Advanced: Learned Memory

WLP implements a lightweight but highly effective Continuous Learning cycle inspired by the Extreme Code Correction (ECC) framework.

Every time a parallel Subagent executes a task in /wlp:execute, it is injected with the context of wlp/memory/learned.md. This file acts as the project's institutional memory. If a subagent spends 10 minutes resolving a tricky Webpack build error, its final step is to append the exact solution to learned.md.
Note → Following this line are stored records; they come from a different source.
-- ==== Sys2Proof/Machine/Dictionary.lean ====
section
/-! DEFINITION. Writes on the control port (R386, R387, R423, R430, R431), one meaning for each row of the table. Every request
is answered with its code; a write's response carries no value. -/

namespace Sys2Proof.Machine

/-- A control-port write by a master: it takes effect or is refused, and is answered (R386, R387, R430). -/
def ctlWrite (s : State) (mid i sub v : Nat) : State :=
  emit (dictWrite s ⟨false, mid⟩ i sub v).2 (.ctl mid (dictWrite s ⟨false, mid⟩ i sub v).1 0)

/-- A control-port read: its value rides with code OK only (R430). -/
def ctlRead (s : State) (mid i sub : Nat) : State :=
  emit (dictRead s ⟨false, mid⟩ i sub).2.2
    (.ctl mid (dictRead s ⟨false, mid⟩ i sub).1 (BitVec.ofNat 64 (dictRead s ⟨false, mid⟩ i sub).2.1))

/-- MBOX_LOCK_READ (R312): a read of LOCK. -/
def execMboxLockRead (mid sp : Nat) (s : State) : Host.Outcome State Fault Refusal := gate s (ctlRead s mid (0x4200 + sp) 0x01)

/-- DICTIONARY_WRITE (R386, R387, R431): a write at a byte address of the window. An access that is not a full, aligned word is
answered WIDTH. -/
def execDictionaryWrite (mid addr be data : Nat) (s : State) : Host.Outcome State Fault Refusal :=
  gate s (
    if be ≠ 0xFF ∨ addr % 8 ≠ 0 then
      emit (refuseWrite s ⟨false, mid⟩ (addr / 2048 % 65536) (addr / 8 % 256) 8) (.ctl mid 8 0)
    else ctlWrite s mid (addr / 2048 % 65536) (addr / 8 % 256) data)

/-- QUEUE_ENABLE (R62): a write of 1 to a queue's ENABLE. -/
def execQueueEnable (mid q : Nat) (s : State) : Host.Outcome State Fault Refusal := gate s (ctlWrite s mid (0x3000 + q) 0x01 1)

/-- QUEUE_DISABLE (R63): a write of 0 to a queue's ENABLE. -/
def execQueueDisable (mid q : Nat) (s : State) : Host.Outcome State Fault Refusal := gate s (ctlWrite s mid (0x3000 + q) 0x01 0)

/-- QERR_WRITE (R61): a write to QERR clears the bits it carries as 1. -/
def execQerrWrite (mid q v : Nat) (s : State) : Host.Outcome State Fault Refusal := gate s (ctlWrite s mid (0x3000 + q) 0x03 v)

/-- WATERMARK_WRITE (R88). -/
def execWatermarkWrite (mid q v : Nat) (s : State) : Host.Outcome State Fault Refusal := gate s (ctlWrite s mid (0x3000 + q) 0x0C v)

/-- POOL_PEAK_WRITE (R68): any write sets it to POOL_USED. -/
def execPoolPeakWrite (mid v : Nat) (s : State) : Host.Outcome State Fault Refusal := gate s (ctlWrite s mid 0x1100 0x05 v)

/-- NOTICE_RING_ENABLE (R80). -/
def execNoticeRingEnable (mid n : Nat) (s : State) : Host.Outcome State Fault Refusal := gate s (ctlWrite s mid (0x1110 + n) 0x01 1)

/-- NOTICE_RING_DISABLE (R80). -/
def execNoticeRingDisable (mid n : Nat) (s : State) : Host.Outcome State Fault Refusal := gate s (ctlWrite s mid (0x1110 + n) 0x01 0)

/-- REGION_ENABLE (R40). -/
def execRegionEnable (mid r : Nat) (s : State) : Host.Outcome State Fault Refusal := gate s (ctlWrite s mid (0x2000 + r) 0x01 1)

/-- REGION_DISABLE (R41). -/
def execRegionDisable (mid r : Nat) (s : State) : Host.Outcome State Fault Refusal := gate s (ctlWrite s mid (0x2000 + r) 0x01 0)

/-- TV_STATE_WRITE (R44): a write of the Traverse word of the LUN the requester's TV_LUN selects. -/
def execTvStateWrite (mid r v : Nat) (s : State) : Host.Outcome State Fault Refusal := gate s (ctlWrite s mid (0x2000 + r) 0x19 v)

/-- POISON_REMOVE (R175): a write of 1 to REMOVE. -/
def execPoisonRemove (mid : Nat) (s : State) : Host.Outcome State Fault Refusal := gate s (ctlWrite s mid 0x21C0 0x08 1)

/-- HE_REMOVE (R222): a write of 1 to HE_REMOVE. -/
def execHeRemove (mid : Nat) (s : State) : Host.Outcome State Fault Refusal := gate s (ctlWrite s mid 0x2200 0x07 1)

/-- LINK_ENABLE (R251). -/
def execLinkEnable (mid l : Nat) (s : State) : Host.Outcome State Fault Refusal := gate s (ctlWrite s mid (0x8010 + l) 0x01 1)

/-- LINK_DISABLE (R251). -/
def execLinkDisable (mid l : Nat) (s : State) : Host.Outcome State Fault Refusal := gate s (ctlWrite s mid (0x8010 + l) 0x01 0)

/-- MIRROR_RESYNC (R252): a write of 1 to MIRROR_CTRL. -/
def execMirrorResync (mid r : Nat) (s : State) : Host.Outcome State Fault Refusal := gate s (ctlWrite s mid (0x8100 + r) 0x05 1)

/-- MIRROR_SYNCED (R252): a write of 2 to MIRROR_CTRL. -/
def execMirrorSynced (mid r : Nat) (s : State) : Host.Outcome State Fault Refusal := gate s (ctlWrite s mid (0x8100 + r) 0x05 2)

/-- MIRROR_DEGRADE (R252): a write of 3 to MIRROR_CTRL. -/
def execMirrorDegrade (mid r : Nat) (s : State) : Host.Outcome State Fault Refusal := gate s (ctlWrite s mid (0x8100 + r) 0x05 3)

/-- LOAD (R271, R273): a write of 1 to CMD. -/
def execLoad (mid : Nat) (s : State) : Host.Outcome State Fault Refusal := gate s (ctlWrite s mid 0x6000 0x08 1)

/-- DERIVE (R272, R273): a write of 2 to CMD. -/
def execDerive (mid : Nat) (s : State) : Host.Outcome State Fault Refusal := gate s (ctlWrite s mid 0x6000 0x08 2)

/-- ERASE_SLOT (R267). -/
def execEraseSlot (mid v : Nat) (s : State) : Host.Outcome State Fault Refusal := gate s (ctlWrite s mid 0x6000 0x15 v)

/-- REARM (R320): a write of 1 to a spare's REARM. -/
def execRearm (mid g : Nat) (s : State) : Host.Outcome State Fault Refusal := gate s (ctlWrite s mid (0x4180 + g) 0x03 1)

/-- IMAGE_CMD (R309). -/
def execImageCmd (mid v : Nat) (s : State) : Host.Outcome State Fault Refusal := gate s (ctlWrite s mid 0x4000 0x04 v)

/-- SPUR_ENABLE (R321, R322). -/
def execSpurEnable (mid sp : Nat) (s : State) : Host.Outcome State Fault Refusal := gate s (ctlWrite s mid (0x4100 + sp) 0x01 1)

/-- SPUR_DISABLE (R321). -/
def execSpurDisable (mid sp : Nat) (s : State) : Host.Outcome State Fault Refusal := gate s (ctlWrite s mid (0x4100 + sp) 0x01 0)

/-- RIDGE_ENABLE (R321, R322). -/
def execRidgeEnable (mid r : Nat) (s : State) : Host.Outcome State Fault Refusal := gate s (ctlWrite s mid (0x4010 + r) 0x01 1)

/-- RIDGE_DISABLE (R31, R321). -/
def execRidgeDisable (mid r : Nat) (s : State) : Host.Outcome State Fault Refusal := gate s (ctlWrite s mid (0x4010 + r) 0x01 0)

/-- ENGINE_FAULTED_WRITE (R321): a write of 0. -/
def execEngineFaultedWrite (mid sp : Nat) (s : State) : Host.Outcome State Fault Refusal := gate s (ctlWrite s mid (0x4100 + sp) 0x08 0)

/-- MBOX_LOCK_RELEASE (R312): a write of 0 to LOCK. -/
def execMboxLockRelease (mid sp : Nat) (s : State) : Host.Outcome State Fault Refusal := gate s (ctlWrite s mid (0x4200 + sp) 0x01 0)

/-- MBOX_LOCK_FORCE (R312): a write of 0xFF to LOCK. -/
def execMboxLockForce (mid sp : Nat) (s : State) : Host.Outcome State Fault Refusal := gate s (ctlWrite s mid (0x4200 + sp) 0x01 0xFF)

/-- IN_DATA_WRITE (R313): a write of IN_DATA word w, 0 to 7. -/
def execInDataWrite (mid sp w v : Nat) (s : State) : Host.Outcome State Fault Refusal := gate s (ctlWrite s mid (0x4200 + sp) (0x02 + w) v)

/-- IN_POST (R313). -/
def execInPost (mid sp v : Nat) (s : State) : Host.Outcome State Fault Refusal := gate s (ctlWrite s mid (0x4200 + sp) 0x0A v)

/-- OUT_ACK (R315). -/
def execOutAck (mid sp v : Nat) (s : State) : Host.Outcome State Fault Refusal := gate s (ctlWrite s mid (0x4200 + sp) 0x15 v)

/-- REDISCOVER (R341): a write of 1. -/
def execRediscover (mid c : Nat) (s : State) : Host.Outcome State Fault Refusal := gate s (ctlWrite s mid (0x4400 + c) 0x05 1)

/-- SHUTDOWN (R369): a write of 1. -/
def execShutdown (mid : Nat) (s : State) : Host.Outcome State Fault Refusal := gate s (ctlWrite s mid 0x7000 0x14 1)

/-- DROP_PENDING (R374). -/
def execDropPending (mid v : Nat) (s : State) : Host.Outcome State Fault Refusal := gate s (ctlWrite s mid 0x7100 0x03 v)

/-- IDLE_HINT_US (R378). -/
def execIdleHintUs (mid r v : Nat) (s : State) : Host.Outcome State Fault Refusal := gate s (ctlWrite s mid (0x7140 + r) 0x03 v)

/-- RAIL_MIN_MV_WRITE (R381). -/
def execRailMinMvWrite (mid v : Nat) (s : State) : Host.Outcome State Fault Refusal := gate s (ctlWrite s mid 0x7000 0x02 v)

/-- DEMAND_PEAK_WRITE (R381). -/
def execDemandPeakWrite (mid v : Nat) (s : State) : Host.Outcome State Fault Refusal := gate s (ctlWrite s mid 0x7000 0x11 v)

/-- CRESTLINE_ENABLE (R400): a write of 1 to ENABLE. -/
def execCrestlineEnable (mid : Nat) (s : State) : Host.Outcome State Fault Refusal := gate s (ctlWrite s mid 0x9000 0x01 1)

/-- PORT_SEQ_WRITE (R408). -/
def execPortSeqWrite (mid v : Nat) (s : State) : Host.Outcome State Fault Refusal := gate s (ctlWrite s mid 0x9200 0x02 v)

/-- RATE_WRITE (R406): the rate of the code the requester's RATE_SEL selects. -/
def execRateWrite (mid v : Nat) (s : State) : Host.Outcome State Fault Refusal := gate s (ctlWrite s mid 0x9100 0x0E v)

/-- NONCE_REQ (R412): a write of 1. -/
def execNonceReq (mid : Nat) (s : State) : Host.Outcome State Fault Refusal := gate s (ctlWrite s mid 0x9100 0x13 1)

/-- CLEAR_CMD (R414): a write of 1. -/
def execClearCmd (mid : Nat) (s : State) : Host.Outcome State Fault Refusal := gate s (ctlWrite s mid 0x9100 0x18 1)

/-- CLEAR_KEY_INDEX_WRITE (R413): write-once. -/
def execClearKeyIndexWrite (mid v : Nat) (s : State) : Host.Outcome State Fault Refusal := gate s (ctlWrite s mid 0x9100 0x1A v)

/-- INJECT_ENGINE (R422). -/
def execInjectEngine (mid v : Nat) (s : State) : Host.Outcome State Fault Refusal := gate s (ctlWrite s mid 0xA000 0x01 v)

/-- INJECT_MEM (R422). -/
def execInjectMem (mid v : Nat) (s : State) : Host.Outcome State Fault Refusal := gate s (ctlWrite s mid 0xA000 0x02 v)

/-- TEMP_PEAK_WRITE (R460). -/
def execTempPeakWrite (mid n v : Nat) (s : State) : Host.Outcome State Fault Refusal := gate s (ctlWrite s mid (0x7210 + n) 0x02 v)

end Sys2Proof.Machine
end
Future agents assigned to new tasks will read this file and avoid the pitfall entirely.


Advanced: Anti-Conflict Spec

A major danger of parallel AI execution is race conditions—two agents attempting to modify src/cli.ts simultaneously, resulting in Git merge conflicts.

WLP solves this in the /wlp:spec phase. The Architect agent statically analyzes the proposed tasks. If Task A (Routing) and Task B (Auth) both require modifying app.tsx, the Architect explicitly enforces:

# wlp/epics/auth-feature/002.md
depends_on: ["001.md"]
parallel: false

Only strictly orthogonal tasks (e.g., updating a Database schema and writing CSS) are permitted to run with parallel: true.


Contributing

We welcome contributions! Spec-Driven Development is an evolving paradigm, and we are constantly looking to improve our prompts, adapters, and CLI tooling.

  1. Fork the repository
  2. Create your feature branch (git checkout -b feature/amazing-feature)
  3. Commit your changes (git commit -m 'Add some amazing feature')
  4. Push to the branch (git push origin feature/amazing-feature)
  5. Open a Pull Request

License

This project is licensed under the MIT License - see the LICENSE file for details.